I wrote this for my OS class:
#include <iostream>
#include <fstream>
//encodes a file using the (8,4) Hamming Code.
//usage : HammingEncode.out < inputFile > outputFile
int main() {
unsigned char const codebook[] = {0x00, 0x1E, 0x2D, 0x33, 0x4B, 0x55, 0x66, 0x78, 0x87, 0x99, 0xAA, 0xB4, 0xCC, 0xD2, 0xE1, 0xFF};
unsigned char in, nextByte;
unsigned char const leftMask = 0xF0, rightMask = 0x0F;
in = std::cin.get();
while (!std::cin.eof()) {
nextByte = (in & leftMask) >> 4;
std::cout << codebook[nextByte];
nextByte = in & rightMask;
std::cout << codebook[nextByte];
in = std::cin.get();
}
}
I then decided to test its speed (just to see) on the Old Testamenet form the King James Bible. This was our standard test file for a Data Structures Class which was taught in Java, and we could sort it and Huffman Encode it in basically no time, yet this takes quite a long time to encode. What is going on?
std::cin
is open in text-mode, and as such it is constantly on the lookout for all kinds of things to watch for (like newlines, etc).

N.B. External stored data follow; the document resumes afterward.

/-- The result of a ring command before it acts: 1 OK, 2 WRONG_STATE, 3 BAD_ARG, 4 NOT_GRANTED, 5 DOMAIN_DENIED (R143, R145). -/
def cmdResult (s : State) (p cmd r a1 a2 : Nat) : Nat :=
  let g := ringOf s r
  let n := bits a2 24 20
  if !ringGranted s p r then 4
  else if !cmdAllowedInMode s p cmd || !cmdAllowedInState (if g.poisoned then .faulted else g.state) (s.hampers.any (fun x => x.ring == r)) cmd then 2
  else if cmd ≠ 1 then 1
  else if !domExists s (bits a2 9 0) || !(portOf s p).grant.domains.contains (bits a2 9 0) then 5
  else if n = 0 ∨ 16 < n ∨ bits a2 11 10 ≠ 0 ∨ bits a2 15 14 ≠ 0 ∨ bits a2 31 25 ≠ 0 ∨ a1 % 64 ≠ 0 then 3
  else if !pantryGranted s p a1 (64 * 2 ^ n) then 3
  else 1

/-- The context CREATE writes (R142, R145). -/
def createdRing (p a1 a2 : Nat) : Ring :=
  { state := .active, base := a1, headPhase := true, tailPhase := true, domain := bits a2 9 0, port := p,
    cls := bits a2 13 12, poll := bits a2 19 16, sizeLog2 := bits a2 24 20 }

/-- The effect of a ring command whose result is OK (R145, R146, R170). -/
def cmdEffect (p cmd r a1 a2 : Nat) (s : State) : State :=
  match cmd with
  | 1 => noteStretch s p (setRing s r (createdRing p a1 a2))
  | 2 => modRing s r (fun g => { g with state := .paused })
  | 3 => readRing r (noteStretch s p (modRing s r (fun g => { g with state := .active })))
  | 4 => shutdownRing r s
  | 5 => unbindRing s r
  | _ => s

/-- STATE of a ring context (R141). -/
def ringStateCode : RingState → Nat
  | .unbound => 0 | .active => 1 | .paused => 2 | .draining => 3 | .faulted => 4

/-- A ring context as QUERY reports it while its line is poisoned (R377): every field but STATE, DETAIL and PORT reads 0. -/
def queryView (p : Nat) (g : Ring) : Ring :=
  if g.poisoned then { state := .faulted, faultDetail := 2, port := p, poisoned := true } else g

/-- `RING_QUERY_ID` of a snapshot (R147). -/
def queryIdWord (r : Nat) (g : Ring) : Word := BitVec.ofNat 32 (g.port * 2 ^ 26 + g.domain * 2 ^ 16 + r)
/-- `RING_QUERY_STATE` of a snapshot (R147); STRETCHED too reads 0 while the context is poisoned (R377). -/
def queryStateWord (s : State) (p : Nat) (g : Ring) : Word :=
  BitVec.ofNat 32 (g.faultDetail * 2 ^ 24 + g.sizeLog2 * 2 ^ 12 + g.poll * 2 ^ 8 + g.cls * 2 ^ 6 + b2n (!g.poisoned && pollStretched s p) * 32
    + b2n g.tailPhase * 16 + b2n g.headPhase * 8 + ringStateCode g.state)

/-- Refresh the query registers with the ring's state (R147). -/
def refreshQuery (p cmd r : Nat) (s : State) : State :=
  let g := queryView p (ringOf s r)
  modPort s p (fun x =>
    let x := { x with queryId := queryIdWord r g, queryState := queryStateWord s p g }
    if cmd = 6 then { x with ringArg1 := BitVec.ofNat 32 g.base, ringArg2 := BitVec.ofNat 32 (g.tail * 0x10000 + g.head) } else x)

/-- Run a ring command with the arguments in the port's registers (R143). -/
def ringCommand (p cmd : Nat) (s : State) : State :=
  let x := portOf s p
  let r := x.ringArg0.toNat % 0x10000
  let s := touchPantry (16 * r) 16 0 s
  let res := cmdResult s p cmd r x.ringArg1.toNat x.ringArg2.toNat
  let s := if res = 1 then refreshQuery p cmd r (cmdEffect p cmd r x.ringArg1.toNat x.ringArg2.toNat s)
           else if res = 2 ∨ res = 4 then wrongState 5 s else s
  modPort s p (fun x => { x with cmdSeq := (x.cmdSeq + 1) % 0x10000, cmdLast := cmd, cmdResult := res })

/-- A leaf word as a port sees it: bits of rings bound to it (R56, R167). -/
def leafSeen (s : State) (p w : Nat) : Nat :=
  let v := (leafWord s w).toNat
  if v = 0 then 0 else
  (List.range 32).foldl (fun a i => let g := ringOf s (32 * w + i)
    if bit v i ∧ g.state ≠ .unbound ∧ g.port = p then a + 2 ^ i else a) 0

/-- A mid word, computed live from the leaf words below it (R167). -/
def midWord (s : State) (p j : Nat) : Nat :=
  s.leaf.foldl (fun a c => if c.1 / 32 = j ∧ leafSeen s p c.1 ≠ 0 then a + 2 ^ (c.1 % 32) else a) 0

/-- The 64 top bits (R167). -/
def topBits (s : State) (p : Nat) : Nat :=
  (List.range 64).foldl (fun a k => if s.leaf.any (fun c => c.1 / 32 == k && leafSeen s p c.1 != 0) then a + 2 ^ k else a) 0

/-- The word form of ROLL_ACK: the bits of a mask that belong to rings bound to the port (R169). -/
def ackWord (p w m : Nat) (s : State) : State := clearLeafMask s w (BitVec.ofNat 32 (leafSeen s p w &&& m))

end Sys2Proof.Machine
end

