/-- Floor cups a hamper may take: none while another hamper is its port's claim (R183). -/
def floorOpen (s : State) (x : Hamper) : Nat :=
  match s.claims.getD x.port none with
  | some c => if c = x.id then s.floorFree.getD x.port 0 else 0
  | none => s.floorFree.getD x.port 0
/-- The cups a hamper needs are free (R181, R183). -/
def cupsFit (s : State) (x : Hamper) : Bool := decide (declaredCups x ≤ floorOpen s x + s.sharedFree)

/-- The duplicate record of a hamper's TAG in its domain (R193). -/
def dupOf (s : State) (x : Hamper) : Option DupRec := s.dups.find? (fun r => r.domain == x.domain && r.tag == tagOf (firstEntry x))
/-- Records of a domain, in admission order (R194). -/
def dupsOf (s : State) (d : Nat) : List DupRec := s.dups.filter (fun r => r.domain == d)
/-- A record can be reserved: a FREE one, or the oldest when it is CLOSED (R194). -/
def dupRoom (s : State) (d : Nat) : Bool :=
  decide ((dupsOf s d).length < dupShareOf s d) || (match (dupsOf s d).head? with | some r => r.closed | none => false)

/-- What admission finds for a hamper (R182, R193). -/
inductive Verdict where
  | enter
  | replay (r : DupRec)
  | conflict
  | noCups
  | waits
  deriving DecidableEq, Repr

/-- The verdict of admission (R182, R193, R194): records first, cups last. A SEED needs the DRBG (R286). -/
def judgeAdmission (s : State) (x : Hamper) : Verdict :=
  if asksIdemp x then
    match dupOf s x with
    | some r =>
      if !r.closed then .waits
      else if some r.hash ≠ x.hash then .conflict
      else if cupsFit s x then .replay r else .noCups
    | none =>
      if !cupsFit s x then .noCups else if dupRoom s x.domain && rngReady s then .enter else .waits
  else if cupsFit s x then .enter else .noCups

/-- Take a hamper's cups, its port's floor first (R181). -/
def takeCups (x : Hamper) (s : State) : State :=
  let n := declaredCups x
  let f := min n (floorOpen s x)
  modHamper { s with floorFree := s.floorFree.set x.port (s.floorFree.getD x.port 0 - f), sharedFree := s.sharedFree - (n - f) } x.id
    (fun y => { y with floorCups := f, sharedCups := n - f })

/-- Reserve a duplicate record, OPEN, with a fresh SEED (R192, R194, R286). -/
def reserveDup (x : Hamper) (s : State) : State :=
  let seed := drawn s 16
  let s := afterDraw s 16
  let full := decide (dupShareOf s x.domain ≤ (dupsOf s x.domain).length)
  let keep := if full then (match (dupsOf s x.domain).head? with
    | some r => s.dups.filter (fun q => q.order != r.order)
    | none => s.dups) else s.dups
  let r : DupRec := { tag := tagOf (firstEntry x), hash := x.hash.getD [], seed := seed, domain := x.domain, admittedMs := s.mono % 2 ^ 32,
                      order := s.dupOrder, owner := x.id }
  modHamper { s with dups := keep ++ [r], dupOrder := s.dupOrder + 1 } x.id (fun y => { y with seed := some seed })

/-- A port's claim is met by a hamper: its oldest hamper still refused for cups becomes the next (R183). -/
def claimMet (x : Hamper) (s : State) : State :=
  if s.claims.getD x.port none = some x.id then { nextClaim s x.port x.id with claimTurn := x.port } else s

/-- Handles whose loads admission begins (R305): those the entries name, and the reference keys of those that are loaded. -/
def namedHandles (s : State) (x : Hamper) : List Nat :=
  let l := x.entries.map (fun t => slotOf t.bytes)
  l ++ (l.filterMap (fun h => (slotKey s h).map (·.2))).filterMap (fun k => if k.sealMeas = 0 then none else some k.sealRef)

/-- Admit a hamper: cups, record, grant, loads (R182, R186, R305). -/
def admitHamper (x : Hamper) (rep : Option DupRec) (s : State) : State :=
  let s := takeCups x s
  let s := match rep with
    | some r => modHamper s x.id (fun y => { y with replay := some r, seed := some r.seed })
    | none => if asksIdemp x then reserveDup x s else s
  let s := { s with allocator := noteGrant s s.allocator x }
  let s := claimMet x (modHamper s x.id (fun y => { y with admitted := true, refusedCups := false, admitNo := s.allocator.grants }))
  requestLoads x.domain (namedHandles s x) s

/-- A hamper refused for cups becomes its port's claim when the port has none (R183). -/
def refuseCups (x : Hamper) (s : State) : State :=
  let s := modHamper s x.id (fun y => { y with refusedCups := true })
  if (s.claims.getD x.port none).isNone then setClaim x.port (some x.id) s else s

/-- A SEED awaits the DRBG: its gated domain is woken (R286, R441). -/
def awaitSeed (x : Hamper) (s : State) : State :=
  if (dupOf s x).isNone && cupsFit s x && dupRoom s x.domain && !rngReady s then requestWake 49 s else s
/-- The duplicate table is searched for a hamper's TAG (R193, R370). -/
def lookTag (x : Hamper) (s : State) : State := if asksIdemp x then touchDups x.domain s else s

/-- Go down the candidates until one is admitted or ends (R183). -/
def tryAdmit : List Hamper → State → State
  | [], s => s
  | x :: t, s =>
    match hamperDefect s x with
    | some d => rejectHamper x.id d s
    | none =>
      let s := lookTag x s
      match judgeAdmission s x with
      | .enter => admitHamper x none s
      | .replay r => admitHamper x (some r) s
      | .conflict => raise 6 2 x.ring (some x.domain) (rejectHamper x.id { status := stTagConflict } s)
      | .noCups => tryAdmit t (refuseCups x s)
      | .waits => tryAdmit t (awaitSeed x s)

Given the constant character sniffing by the std::cin
input stream, i'm not surprised it takes longer, but it does seem a little excessive. the following, bypassing iostream
and using FILE
stream directly will probably do what you were expecting:
#include <cstdlib>
#include <cstdio>
int main(int argc, char *argv[])
{
static unsigned char const codebook[] =
{
0x00, 0x1E, 0x2D, 0x33, 0x4B, 0x55, 0x66, 0x78,
0x87, 0x99, 0xAA, 0xB4, 0xCC, 0xD2, 0xE1, 0xFF
};
for (int c = std::fgetc(stdin); c!=EOF; c=std::fgetc(stdin))
{
std::fputc(codebook[c >> 4], stdout);
std::fputc(codebook[c & 0x0F], stdout);
}
return EXIT_SUCCESS;
}
I tested the exact code above on an 10MB random file loaded with chars ranging from a
to z
, and the results were ridiculously long when using std::cin
and std::cout
. Using the FILE
streams directly, the difference was enormous. All of the code in this answer was tested with Apple LLVM version 5.1 (clang-503.0.38) (based on LLVM 3.4svn)
using -O3
optimization.
Using FILE
streams
time ./hamming < bigfile.txt > bigfile.ham
real 0m1.855s
user 0m1.812s
sys 0m0.041s
Using std::cin
and std::cout
time ./hamming < bigfile.txt > bigfile.ham
real 0m23.819s
user 0m7.416s
sys 0m16.377s
Using std::cin
and std::cout
with std::cout.sync_with_stdio(false);
time ./hamming < bigfile.txt > bigfile.ham
real 0m24.867s
user 0m7.705s
sys 0m17.118s
In summary, ouch. Of note is the time spent in system. If I get a chance to update this with the std::istream::get()
and put()
methods I will, but honestly I don't expect any miracles on that. Unless there is some magic (to me, not to others) way of turning off io xlat from std::cin
the FILE
streams may be a reasonable alternative. I haven't yet investigated whether slurping std::cin
's rdbuf()
is a viable option either, but it may too have promise.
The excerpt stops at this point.